→ **Task instructions**
From the line that contains "def fuseReady (s" to the end of the records below, copy every line exactly. Both the first and last of these lines count.

→ **Data to examine**
/-- The engines of a stroke's group on the dies it names. -/
def groupAll (s : State) (k : Stroke) : List (Nat × Nat) :=
  (stDieList k).flatMap (fun d => (groupEngs s k d).map (fun e => (d, e)))

/-- The pointer switch of logical engine k of CD_d to partition p (R67, R268): its accounting starts anew, and an engine
in brush load takes up the work and returns to it afterwards. -/
def switchEngine (d k p : Nat) (s : State) : State :=
  match slotOf s d k with
  | none => s
  | some e =>
    let back := match (engOf s d e).brush with | some x => some x.1 | none => (engOf s d e).brushNext
    let s := leaveBrush d e s
    let s := modEng d e (fun g => { g with part := some p, since := s.io.now, brushNext := back }) s
    showState d e (setF (pgPe d e) Reg.PE_ENG_STAT_PART p s)

/-! ### Gates and voiding (R65, R66) -/

/-- Is a run an open gate. -/
def gateOpen (r : StrokeRun) : Bool := (stOp r.raw = 3 || stOp r.raw = 4) && runActive r

/-- Is partition p gated for a stroke of bar `bar`. -/
def gated (s : State) (p bar : Nat) : Bool :=
  s.seq.runs.any (fun r => stPart r.raw = p && r.bar = bar && gateOpen r)

/-- Is a stroke that fires now voided: its partition is in reset, it targets a lost die (R89), or voiding runs. NOP and
SWAP_POINT are not, MARK by a reset alone (log entry 17). -/
def voided (s : State) (k : Stroke) : Bool :=
  if 9 ≤ stOp k then false
  else if partState s (stPart k) ≠ 1 then true
  else if stOp k = 8 then false
  else (stDieList k).any (fun d => s.seq.lost.contains d || !inService s d) || s.seq.voiding.contains (stPart k)

/-! ### Contexts and completion -/

/-- The contexts of a completed stroke are released (R105). -/
def releaseCtxs (idx bar : Nat) (s : State) : State :=
  (List.range 4).foldl (fun s d => showDispatch d (modDie d (fun x => { x with
    ctxs := x.ctxs.map (fun c => match c with
      | some k => if k.stroke = idx ∧ k.bar = bar then none else some k
      | none => none) }) s)) s

/-- The run of stroke `idx` that fired in bar `bar` completes, as it now stands. -/
def finish (idx bar : Nat) (s : State) : State :=
  match runOf s idx bar with
  | some r => releaseCtxs idx bar (completeRun r s)
  | none => s

/-! ### Fusion jobs (R72, R242, R245) -/

/-- The FS_TIME of stream `sm`'s bar frame, if a Frame Start came in this bar. -/
def frameStart (s : State) (sm : Nat) : Option Int :=
  match s.ing[sm]? with
  | some x => x.frame.bind (fun f => if f.bar = barCount s then some f.fs else none)
  | none => none

/-- The bar's common instant, and whether it is taken as TC_SRC says (R245). -/
def commonInstant (s : State) : Int × Bool :=
  let off := sint 32 (getF s pgAln Reg.ALN_TC_OFF)
  if getF s pgAln Reg.ALN_CTL_TC_SRC = 0 then (s.fus.tick0 + off, true)
  else
    match frameStart s (getF s pgAln Reg.ALN_CTL_REF_STREAM) with
    | some t => (t + off, true)
    | none => (s.fus.tick0 + off, false)

/-- The stream usable bits so far in this bar (R240). -/
def usableBits (s : State) : Nat := getF s (pgIng 0) Reg.ING_HEALTH_LIVE

/-- The first job of the bar that enables ALIGN, EGO or TRACK fixes the common instant. -/
def fixInstant (stages : List Nat) (s : State) : State :=
  if s.fus.tc = none ∧ (stages.contains 1 || stages.contains 2 || stages.contains 6) = true then
    { s with fus := { s.fus with tc := some (commonInstant s) } }
  else s

/-- A FUSE run starts its job: one that cannot read it, or that enables EGO or TRACK for a partition that does not own
the track store, fails. -/
def startJob (r : StrokeRun) (s : State) : State :=
  let p := stPart r.raw
  let a := stDesc r.raw * 64
  match accRefused s 0 p ⟨false, 0, a, 64⟩ with
  | some (c, x) =>
    let s := if c = 0x0A then windowFault p x s else recordAt pgTrk c (x / 64) p s
    finish r.idx r.bar (failRun r.idx r.bar s)
  | none =>
    let raw := memBytes s a 64
    let s := chargeMem 17 (some p) a 64 s
    let stages := bitsSet 8 (dF raw 0 0 8)
    if (stages.contains 2 || stages.contains 6) ∧ getF s pgTrk Reg.TRK_CTL_OWNER ≠ p then
      finish r.idx r.bar (failRun r.idx r.bar (recordPart pgTrk 0x4A p s))
    else
      let s := fixInstant stages s
      let tc := s.fus.tc.getD (0, true)
      let j : FusJob := ⟨r.idx, r.bar, p, raw, stages, false, 0, tc.1, tc.2, usableBits s, s.fus.st, [], false,
        false, false, true, none⟩
      let s := { s with fus := { s.fus with job := some j } }
      if stages.contains 0 then setF pgPpu Reg.PPU_STAT_BUSY 1 (setF pgPpu Reg.PPU_STAT_JOB 0 s) else s

/-- The FUSE runs that wait for their COLLECT or for the unit, oldest first. -/
def fuseWaiting (s : State) : List StrokeRun :=
  s.seq.runs.filter (fun r => stOp r.raw = 6 && runActive r &&
    (match s.fus.job with | some j => !(j.stroke = r.idx && j.bar = r.bar) | none => true))

/-- Is the COLLECT that a FUSE waits for completed. -/
def fuseReady (s : State) (r : StrokeRun) : Bool :=
  match predOf s r [5] with | some c => !runOpen c | none => true

/-- A FUSE whose COLLECT failed is voided (R66). -/
def fuseVoided (s : State) (r : StrokeRun) : Bool :=
  match predOf s r [5] with | some c => c.failed | none => false

/-- While the fusion unit is free, the oldest ready FUSE starts its job; one whose COLLECT failed is voided. At most `n`
are taken. -/
def tryFuse : Nat → State → State
  | 0, s => s
  | n + 1, s =>
    match (fuseWaiting s).find? (fuseReady s) with
    | none => s
    | some r =>
      if fuseVoided s r then
        tryFuse n (finish r.idx r.bar (modRun r.idx r.bar (fun x => { x with failed := true, voided := true }) s))
      else if s.fus.job = none then tryFuse n (startJob r s)
      else s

→ **Reply**
def fuseReady (s : State) (r : StrokeRun) : Bool :=
  match predOf s r [5] with | some c => !runOpen c | none => true

/-- A FUSE whose COLLECT failed is voided (R66). -/
def fuseVoided (s : State) (r : StrokeRun) : Bool :=
  match predOf s r [5] with | some c => c.failed | none => false

/-- While the fusion unit is free, the oldest ready FUSE starts its job; one whose COLLECT failed is voided. At most `n`
are taken. -/
def tryFuse : Nat → State → State
  | 0, s => s
  | n + 1, s =>
    match (fuseWaiting s).find? (fuseReady s) with
    | none => s
    | some r =>
      if fuseVoided s r then
        tryFuse n (finish r.idx r.bar (modRun r.idx r.bar (fun x => { x with failed := true, voided := true }) s))
      else if s.fus.job = none then tryFuse n (startJob r s)
      else s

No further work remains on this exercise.